A four layer model for image-based editions

Perhaps the most iconic sort of project in the literary digital humanities is the electronic edition.  Unfortunately, these projects, which seek to preserve and provide access to important and endangered cultural artifacts, are, themselves, endangered.  Centuries of experimentation with the production and preservation of paper have generated physical artifacts that, although fragile, can be placed in specially controlled environments and more or less ignored until a researcher wants to see them.  On the other hand, only the most rudimentary procedures exist for preserving digital artifacts, and most require regular care by specialists who must convert, transfer, and update the formats to those readable by new technologies that are not usually backwards compatible.   A new model is required.  The multi-layered model pictured here will, we believe, be attractive to the community of digital librarians and scholars, because it clearly defines the responsibilities of each party and requires each to do only what they do best.

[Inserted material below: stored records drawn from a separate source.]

-- ==== Sys2Proof/Laws/PerInstr.lean ====
section
/-! SUPPORT. A statement about every command as syntax, one lemma for each constructor: the link port that a well-formed command
names is one of the six. -/
namespace Sys2Proof.Laws.F
open Sys2Proof

/-- The link port that a command arrives at, if it is an event of a link (R308). -/
def linkOf (i : Instr) : Option Nat :=
  match i with
  | .read n _ => some n
  | .write n _ _ => some n
  | .cmd n _ => some n
  | .readData n _ _ => some n
  | .writeAck n _ => some n
  | .cmdDone n _ => some n
  | .idle n _ => some n
  | .hello n _ _ _ => some n
  | .tree n _ _ _ _ _ => some n
  | .report n _ _ _ => some n
  | .topo n _ _ _ _ => some n
  | .resyncReq n _ => some n
  | .resyncAck n _ _ _ _ => some n
  | .linkReset n _ => some n
  | .prepare n _ _ _ _ _ _ => some n
  | .barrierAck n _ _ _ => some n
  | .barrierNak n _ _ _ => some n
  | .commit n _ _ _ _ => some n
  | .barrierAbort n _ _ _ => some n
  | .barrierDone n _ _ _ => some n
  | .linkTimeout n => some n
  | .sumFlit n _ => some n
  | .paramFlit n _ => some n
  | .reservedCtypeFlit n _ _ => some n
  | _ => none

/-- The port that a well-formed command names is one of the tile's six. -/
def Statement (i : Instr) : Prop := WellFormed i → ∀ n, linkOf i = some n → n < 6
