-- ==== Sys2Proof/Tests/Slice0.lean ====
section
/-! SUPPORT. Tests: terms that WellFormed refuses, single steps on small states, and for every statement states that meet its
hypotheses, clause by clause. Expected values come from the manual's words. -/
namespace Sys2Proof.Tests
open Sys2Proof Sys2Proof.Machine
set_option Elab.async false

/-- The state that a command answers with. -/
def after (c : Instr) (s : State) : State :=
  match exec c s with
  | .next t => t
  | _ => s

/-- The state that a step answers with. -/
def stepped (s : State) : State :=
  match step s with
  | .next t => t
  | _ => s

/-- Four command words: an opcode, the argument of ARG0, and ARG1 to ARG3. -/
def words (op a0 : Nat) (a1 a2 a3 : Nat := 0) : CmdWords :=
  ⟨BitVec.ofNat 32 (op * 2 ^ 24 + a0), BitVec.ofNat 32 a1, BitVec.ofNat 32 a2, BitVec.ofNat 32 a3⟩

-- Ill-formed commands, one for each check.

theorem test_wf_accepts : Instr.wf (.regWrite .scp 0x3000 0x15) = true ∧ Instr.wf (.chBellAdd .hcp 127 1) = true := by decide
theorem test_wf_refuses_odd_offset : Instr.wf (.regWrite .scp 0x3002 0) = false := by decide
theorem test_wf_refuses_offset_outside : Instr.wf (.scpOnlyDenied 0x10000 true) = false := by decide
theorem test_wf_refuses_port_6 : Instr.wf (.idle 6 0) = false := by decide
theorem test_wf_refuses_credit_4 : Instr.wf (.resyncReq 0 4) = false := by decide
theorem test_wf_refuses_barrier_source : Instr.wf (.barrierAck 0 0 256 0) = false := by decide
theorem test_wf_refuses_mode_epoch : Instr.wf (.prepare 0 0 0 0 0 0 ⟨0, 256, 0, false⟩) = false := by decide
theorem test_wf_refuses_link_end : Instr.wf (.report 0 0 1 [⟨1, 8, 2, 0⟩]) = false := by decide
theorem test_wf_refuses_body_flit_as_head : Instr.wf (.read 0 ⟨0, 0⟩) = false := by decide
theorem test_wf_refuses_head_on_vc2 : Instr.wf (.cmd 0 ⟨0, 0x88000000⟩) = false := by decide
theorem test_wf_refuses_body_of_another_channel :
    Instr.wf (.write 0 ⟨0, 0x08000000⟩ [⟨0, 0x40000000⟩]) = false := by decide
theorem test_wf_refuses_tag : Instr.wf (.memReadBeat 2048 0 0 true) = false := by decide
theorem test_wf_refuses_channel : Instr.wf (.chBellAdd .scp 128 1) = false := by decide
theorem test_wf_refuses_record_position : Instr.wf (.drainRead 0 32) = false := by decide
theorem test_wf_refuses_sensor_count : Instr.wf (.lightTrimDone []) = false := by decide
theorem test_wf_refuses_ctype : Instr.wf (.reservedCtypeFlit 0 0 8) = false := by decide

-- States.

/-- The tile after start-up. -/
def ready : State := { State.reset with boot := { st := 6 } }
/-- The tile after start-up with a command issued in mailbox m. -/
def mailed (m : Nat) (w : CmdWords) (s : State := ready) : State :=
  let b := mboxBase m
  let u := setReg (setReg (setReg (setReg s b w.w0) (b + 4) w.w1) (b + 8) w.w2) (b + 12) w.w3
  { u with mb := { u.mb with st := lupd [0, 0, 0] m fun _ => 1 }, cyc := s.cyc }
/-- A register held at a value. -/
def holding (off : Nat) (v : W32) (s : State := ready) : State := { setReg s off v with cyc := s.cyc }
/-- The state with a write of this PCLK cycle behind it. -/
def wrote (p : Port) (off : Nat) (v : W32) (s : State := ready) : State := after (.regWrite p off v) s

-- The step, and what it keeps.

theorem witness_StepRunsFrontCommand :
    ({ ready with pending := [.nop] } : State).pending = .nop :: [] := by decide
theorem witness_IdleStepPassesOnePeriod :
    State.reset.pending = [] ∧ clocksOn State.reset = false ∧ State.reset.seq.resume = false ∧ (State.reset.clk.t + 1) % 8 ≠ 0 := by
  decide
theorem test_idle_step_counts_one_period : (stepped State.reset).clk.t = 1 := by decide +kernel
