-- ==== Sys2Proof/Tests/Slice0.lean ====
section
/-! SUPPORT. The model's own tests: values from the spec's vectors (95_test_vectors.md), and for every statement with
hypotheses a concrete state that meets them. -/

namespace Sys2Proof.Tests

open Sys2Proof Sys2Proof.Machine Sys2Proof.Claims

/-! ### States -/

/-- After INIT with AES-128 and a zero key, at position 0. -/
def keyed : State := { State.reset with ks := { Keystream.reset with key := List.replicate 16 0#8 } }

/-- `keyed` at position `p`. -/
def keyedAt (p : DWord) : State := { keyed with ks := seekKeystream keyed.ks p }

/-- With seek offset `p` in ARG. -/
def withArg (p : DWord) (s : State) : State :=
  { s with cfg := { s.cfg with argLo := p.extractLsb' 0 32, argHi := p.extractLsb' 32 32 } }

/-- With KEYLEN = `k`. -/
def withKeylen (k : BitVec 2) (s : State) : State := { s with cfg := { s.cfg with keylen := k } }

/-- A command in PEND with `n` cycles of its LAT to go. -/
def busyWith (w : Word) (n : Nat) (s : State) : State := { s with pend := some w, remaining := n }

/-- The host makes transaction `q` in the coming cycle, and nothing after it. -/
def sending (q : BusReq) (s : State) : State := { s with inbox := [{ reset := false, bus := some q }] }

/-- Reset is asserted in the coming cycle, with a transaction the bus would refuse beside it. -/
def resetting (s : State) : State := { s with inbox := [{ reset := true, bus := some (.read 0x001 .word) }] }

/-- An open computation with DG_IDX = `i`. -/
def digesting (i : Fin 136) : State :=
  { State.reset with dg := { DigestUnit.reset with active := true, sponge := { Sponge.zero with idx := i } } }

/-- Both digests valid. -/
def digested : State := { State.reset with dg := { DigestUnit.reset with pwdDv := true, saltDv := true } }

/-- The state an outcome gives; the tests read fields that reset leaves at other values. -/
def after (o : Host.Outcome State Fault Refusal) : State :=
  match o with
  | .next t => t
  | .fault _ => State.reset
  | .refused _ => State.reset

/-- The bytes `0, 1, …, n − 1`: the test key. -/
def countUp (n : Nat) : List Byte := (List.range n).map (BitVec.ofNat 8)

/-! ### WellFormed and Decode -/

theorem test_illformed_xor : (Instr.xor 0 257).wellFormed = false := by decide
theorem test_illformed_absorb : (Instr.dgAbsorb 255 511).wellFormed = false := by decide
theorem test_illformed_hdrCheck : (Instr.hdrCheck 129).wellFormed = false := by decide
theorem test_wellformed_ends : (Instr.xor 255 256).wellFormed = true ∧ (Instr.hdrCheck 128).wellFormed = true := by decide

/-- R66: one word of each opcode, its bits written out from R63. -/
theorem test_decode_words :
    decode 0b0000000_00000000_000000000_00000000#32 = .ok .nop ∧
    decode 0b0000000_00000000_000000000_00000001#32 = .ok .init ∧
    decode 0b0000000_00000000_000000000_00000010#32 = .ok .seek ∧
    decode 0b0000000_00000101_000010100_00000011#32 = .ok (.xor 5 20) ∧
    decode 0b0000000_00000000_000000000_00000100#32 = .ok .dgInit ∧
    decode 0b0000000_11111111_100000000_00000101#32 = .ok (.dgAbsorb 255 256) ∧
    decode 0b0000000_00000000_000000000_00000110#32 = .ok .dgFinalPwd ∧
    decode 0b0000000_00000000_000000000_00000111#32 = .ok .dgFinalSalt ∧
    decode 0b0000000_00000000_000000000_00001000#32 = .ok .hdrBuild ∧
    decode 0b0000000_00000000_010000000_00001001#32 = .ok (.hdrCheck 128) ∧
    decode 0b0000000_00000000_000000000_00001010#32 = .ok .close := by decide
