-- ==== Sys2Proof/Machine/Core.lean ====
section
/-! DEFINITION. The machine as the host reads it. -/

def Sys2Proof.core : Host.Core := {
  State := Sys2Proof.Machine.State,
  Fault := Sys2Proof.Machine.Fault,
  Refusal := Sys2Proof.Machine.Refusal,
  step := Sys2Proof.Machine.step,
  reset := Sys2Proof.Machine.State.reset }
end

Level 1:  Digitization of Source materials

Four-layered  model for image-based editionsThe creation of an electronic edition often begins with the transfer of analog objects to binary, computer readable files.  Over the last ten years, these content files (particularly image files) have proven to be among the most stable in digital collections.  While interface code must regularly be updated to conform to the requirements of new operating systems and browser specifications, text and image file formats remain relatively unchanged, and even 20 year old GIFs can be viewed on most modern computers.  The problem, then, lays not so much with the maintenance of these files but in their curation and distribution.  For various reasons (mostly bureaucratic and pecuniary rather than technical), libraries have often attempted to limit access to digital content to paths that passed through proprietary interfaces.  This protectionist approach to content prevents scholars from using the material in unexpected (though perhaps welcome) ways, and also endangers the continued availability of the content as the software that controls the proprietary gateways becomes obsolete.  Moreover, these limitations are rarely able to prevent those with technical expertise (sometimes only the ability to read JavaScript code) from accessing the content in any case, and so nothing is gained, and (potentially) everything is lost by this approach.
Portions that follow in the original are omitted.